*** GIVEN RECORDS

/-- Settles O52: an idle step changes nothing, and serving any input but a reset keeps the written cells written. -/
theorem writtenCellsStayWritten : Obligations.WrittenCellsStayWritten := by
  intro s t b k h hr hk
  obtain ⟨-, rfl⟩ | ⟨e, rest, hp, he⟩ := step_effect h
  · exact hk
  · exact he.keepsWritten (fun h0 => hr (by simp [hp, h0])) b k (by simpa using hk)

end Sys2Proof.Machine
end

section
/-! The registers the host only reads (10_state.md R28 to R33; 20_memory.md R52, R53). Their offsets lie below every
register file and window, so the map names them whatever NMAX is. -/

namespace Sys2Proof.Machine

theorem statusWord_toNat (err : BitVec 4) : (statusWord err).toNat = err.toNat := by
  have := err.isLt
  rw [statusWord, BitVec.toNat_setWidth, Nat.mod_eq_of_lt (by omega)]

/-- What the host reads from the four constant registers (10_state.md R28, R30, R31, R32). -/
theorem hostRead_constant {s : State} {a c : Word32}
    (h : (a, c) ∈ [((0x000 : Word32), idWord), (0x00C, configWord s.cfg), (0x010, primeWord), (0x014, rootWord)]) :
    hostRead a s = .next (s.reply c) := by
  simp only [List.mem_cons, Prod.mk.injEq, List.not_mem_nil, or_false] at h
  obtain ⟨rfl, rfl⟩ | ⟨rfl, rfl⟩ | ⟨rfl, rfl⟩ | ⟨rfl, rfl⟩ := h <;> rfl

theorem hostRead_status (s : State) : hostRead 0x004 s = .next (s.reply (statusWord s.err)) := rfl

theorem hostRead_errinfo (s : State) : hostRead 0x008 s = .next (s.reply s.errinfo) := rfl

/-- A write to a read-only register is a host access error (20_memory.md R53, R55). -/
theorem hostWrite_readOnly {a : Word32} (v : Word32) (s : State)
    (h : a ∈ [(0x000 : Word32), 0x004, 0x008, 0x00C, 0x010, 0x014]) : hostWrite a v s = .next (latched 6 a s) := by
  simp only [List.mem_cons, List.not_mem_nil, or_false] at h
  obtain rfl | rfl | rfl | rfl | rfl | rfl := h <;> rfl

/-- Settles O37: reads answer the constant, and writes are host access errors. -/
theorem constantRegisters : Obligations.ConstantRegisters := by
  refine ⟨fun s rest a c hp h => ?_, fun s rest a v hp h => ?_⟩
  · rw [step_read hp]; exact hostRead_constant h
  · rw [step_write hp]; exact hostWrite_readOnly v _ h

/-- Settles O38: STATUS answers the zero-extended code, ERRINFO its 32 bits. -/
theorem statusRegistersRead : Obligations.StatusRegistersRead := by
  intro s rest a hp
  rw [step_read hp]
  constructor
  · rintro rfl; exact ⟨statusWord s.err, statusWord_toNat s.err, hostRead_status _⟩
  · rintro rfl; exact hostRead_errinfo _

end Sys2Proof.Machine
end

section
/-! What the host reads at a location of the map and what a write leaves there (20_memory.md R52, R53, R56 to R58),
and which offsets name a location the host reads or stores to. -/

namespace Sys2Proof.Machine

/-- The word a read of a location returns; none for CMD, which is not read, and for an Unwritten cell. -/
def wordAt (s : State) : PortLoc → Option Word32
  | .id => some idWord
  | .status => some (statusWord s.err)
  | .errinfo => some s.errinfo
  | .config => some (configWord s.cfg)
  | .prime => some primeWord
  | .root => some rootWord
  | .cmd => none
  | .freg i => some (fieldWord (s.readF i))
  | .xlo i => some ((s.readX i).extractLsb 31 0)
  | .xhi i => some ((s.readX i).extractLsb 63 32)
  | .cell b k => (s.readCell b k).map fieldWord

/-- The locations a host write stores to: the field registers, the halves of the integer registers, the cells. -/
inductive IsData : PortLoc → Prop where
  | freg (i : RegNum) : IsData (.freg i)
  | xlo (i : RegNum) : IsData (.xlo i)
  | xhi (i : RegNum) : IsData (.xhi i)
  | cell (b : BufSel) (k : Nat) : IsData (.cell b k)

/-- The state a host write of `v` leaves; a location that is not data keeps its contents. -/
def storeAt (loc : PortLoc) (v : Word32) (s : State) : State :=
  match loc with
  | .freg i => s.writeF i (reduceNat v.toNat)
  | .xlo i => s.writeX i (withLowHalf (s.readX i) v)
  | .xhi i => s.writeX i (withHighHalf (s.readX i) v)
  | .cell b k => s.writeCell b k (reduceNat v.toNat)
  | .id | .status | .errinfo | .config | .prime | .root | .cmd => s

section Access
variable {a : Word32} {s : State} {loc : PortLoc}

theorem hostRead_of_wordAt_some {w : Word32} (hl : portLoc s.nmax a = some loc) (hw : wordAt s loc = some w) :
    hostRead a s = .next (s.reply w) := by
  unfold hostRead
  cases loc with
  | cmd => cases hw
  | cell b k =>
    obtain ⟨u, hu, rfl⟩ := Option.map_eq_some_iff.1 hw
    simp [hl, hu]
  | _ => cases hw; simp [hl]

theorem hostRead_of_wordAt_none (hl : portLoc s.nmax a = some loc) (hc : loc ≠ .cmd) (hw : wordAt s loc = none) :
    hostRead a s = .fault .uninitRead := by
  unfold hostRead
  cases loc with
  | cmd => exact absurd rfl hc
  | cell b k => simp [hl, Option.map_eq_none_iff.1 hw]
  | _ => cases hw

theorem hostWrite_data (v : Word32) (hl : portLoc s.nmax a = some loc) (hd : IsData loc) :
    hostWrite a v s = .next (storeAt loc v s) := by
  unfold hostWrite
  cases hd <;> simp [hl, storeAt]

end Access

/-! The offsets of the claims are those of the map. -/

section Offsets
variable {nmax : Nat} {a : Word32}

/-- The offsets that both a read and a write reach: what `Readable` and `Writable` have in common. -/
def DataOffset (nmax a : Nat) : Prop :=
  (∃ i < 8, a = 0x100 + 4 * i ∨ a = 0x200 + 8 * i ∨ a = 0x204 + 8 * i) ∨
    ∃ k < nmax, a = 0x02000000 + 4 * k ∨ a = 0x04000000 + 4 * k
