-- ==== Sys2Proof/Machine/Demux.lean ====
section
/-! DEFINITION. The frame demultiplexer: the auxiliary vector (R73), one meaning for each half-word class (R151 to R156)
and the walk over a frame (R150). -/

namespace Sys2Proof.Machine

/-- `AUX`: the frame's last byte is decoded as the auxiliary vector and produces no packet (R73, R74, R150). -/
def execAux (b : Byte) (s : State) : Result :=
  whileRunning s true (.next (s.setAuxVec (auxVector b)))

/-- The class of half-word `i` with this low Entry, in this state (R79). -/
def State.halfClassOf (s : State) (i : HalfIndex) (lo : Entry) : HalfClass :=
  halfClass (ctrlBit lo.byte) (auxBit s.auxVec i) s.curValid

/-- `HW_ID_IMM` (R151). -/
def execHwIdImm (i : HalfIndex) (lo hi : Entry) (s : State) : Result :=
  whileRunning s (s.halfClassOf i lo == .idImm) <|
    andThen (execSend (idField lo.byte) hi.byte hi.off hi.ts s) fun t => .next (t.setCurId (idField lo.byte))

/-- `HW_ID_DELAY` (R152): the byte still belongs to the old channel. -/
def execHwIdDelay (i : HalfIndex) (lo hi : Entry) (s : State) : Result :=
  whileRunning s (s.halfClassOf i lo == .idDelay) <|
    match s.curId with
    | some c => andThen (execSend c hi.byte hi.off hi.ts s) fun t => .next (t.setCurId (idField lo.byte))
    | none => .refused .outsideClass

/-- `HW_ID_ORPHAN` (R153). -/
def execHwIdOrphan (i : HalfIndex) (lo hi : Entry) (s : State) : Result :=
  whileRunning s (s.halfClassOf i lo == .idOrphan) <|
    .next (((s.countOrphan).log (.orphanedByte hi.off)).setCurId (idField lo.byte))

/-- `raise FAULT_NO_CURRENT_ID` (R173). -/
def State.raiseNoCurrentId (s : State) (hwIndex : Fin Config.halfWords) (off : Offset) : State :=
  s.terminate .faultNoCurrentId (.noCurrentId hwIndex off)

/-- `HW_DATA` (R154). -/
def execHwData (i : HalfIndex) (lo hi : Entry) (s : State) : Result :=
  whileRunning s (s.halfClassOf i lo == .data) <|
    match s.curId with
    | none => .next (s.raiseNoCurrentId i.castSucc lo.off)
    | some c =>
      andThen (execSend c (dataDatum lo.byte (auxBit s.auxVec i)) lo.off lo.ts s) fun t =>
        execSend c hi.byte hi.off hi.ts t

/-- `HW_LAST_ID` (R155). -/
def execHwLastId (lo : Entry) (_x : Byte) (s : State) : Result :=
  whileRunning s (ctrlBit lo.byte) (.next (s.setCurId (idField lo.byte)))

/-- `HW_LAST_DATA` (R156). -/
def execHwLastData (lo : Entry) (_x : Byte) (s : State) : Result :=
  whileRunning s (!ctrlBit lo.byte) <|
    match s.curId with
    | none => .next (s.raiseNoCurrentId lastHalfIndex lo.off)
    | some c => execSend c lo.byte lo.off lo.ts s

/-- Runs the meaning of a half-word's class. -/
def runHalfClass (c : HalfClass) (i : HalfIndex) (lo hi : Entry) (s : State) : Result :=
  match c with
  | .idImm => execHwIdImm i lo hi s
  | .idDelay => execHwIdDelay i lo hi s
  | .idOrphan => execHwIdOrphan i lo hi s
  | .data => execHwData i lo hi s

/-- Half-word `i` of the walk: entries `2i` and `2i + 1`, classed by the state the walk has reached (R71, R150). -/
def demuxHalf (i : HalfIndex) (s : State) : Result :=
  withEntry s (lowIndex i) fun lo => withEntry s (highIndex i) fun hi =>
    runHalfClass (s.halfClassOf i lo) i lo hi s

/-- The last half-word of the walk: its low entry, with the aux byte in the high byte's place (R74, R150). -/
def demuxLast (s : State) : Result :=
  withEntry s (lowIndex Config.lastHalf) fun lo => withEntry s (highIndex Config.lastHalf) fun hi =>
    if ctrlBit lo.byte then execHwLastId lo hi.byte s else execHwLastData lo hi.byte s

/-- The walk over the half-words at indices `is` and then the last half-word, strictly in order (R150). -/
def demuxWalk : List HalfIndex → State → Result
  | [], s => demuxLast s
  | i :: is, s => andThen (demuxHalf i s) (demuxWalk is)

/-- `DEMUX` (R150). -/
def execDemux (s : State) : Result :=
  whileRunning s (s.n.val == Config.frameSize) <|
    withEntry s Config.auxIndex fun e => andThen (execAux e.byte s) (demuxWalk halfIndices)

end Sys2Proof.Machine
end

******

- WHAT THIS TASK INVOLVES:
All lines from the one with "(R71, R150). -/" onward to the end of the records above should be repeated exactly, and only those lines.

- TASK SOLUTION:
/-- Half-word `i` of the walk: entries `2i` and `2i + 1`, classed by the state the walk has reached (R71, R150). -/
def demuxHalf (i : HalfIndex) (s : State) : Result :=
  withEntry s (lowIndex i) fun lo => withEntry s (highIndex i) fun hi =>
    runHalfClass (s.halfClassOf i lo) i lo hi s

/-- The last half-word of the walk: its low entry, with the aux byte in the high byte's place (R74, R150). -/
def demuxLast (s : State) : Result :=
  withEntry s (lowIndex Config.lastHalf) fun lo => withEntry s (highIndex Config.lastHalf) fun hi =>
    if ctrlBit lo.byte then execHwLastId lo hi.byte s else execHwLastData lo hi.byte s

/-- The walk over the half-words at indices `is` and then the last half-word, strictly in order (R150). -/
def demuxWalk : List HalfIndex → State → Result
  | [], s => demuxLast s
  | i :: is, s => andThen (demuxHalf i s) (demuxWalk is)

/-- `DEMUX` (R150). -/
def execDemux (s : State) : Result :=
  whileRunning s (s.n.val == Config.frameSize) <|
    withEntry s Config.auxIndex fun e => andThen (execAux e.byte s) (demuxWalk halfIndices)

end Sys2Proof.Machine
end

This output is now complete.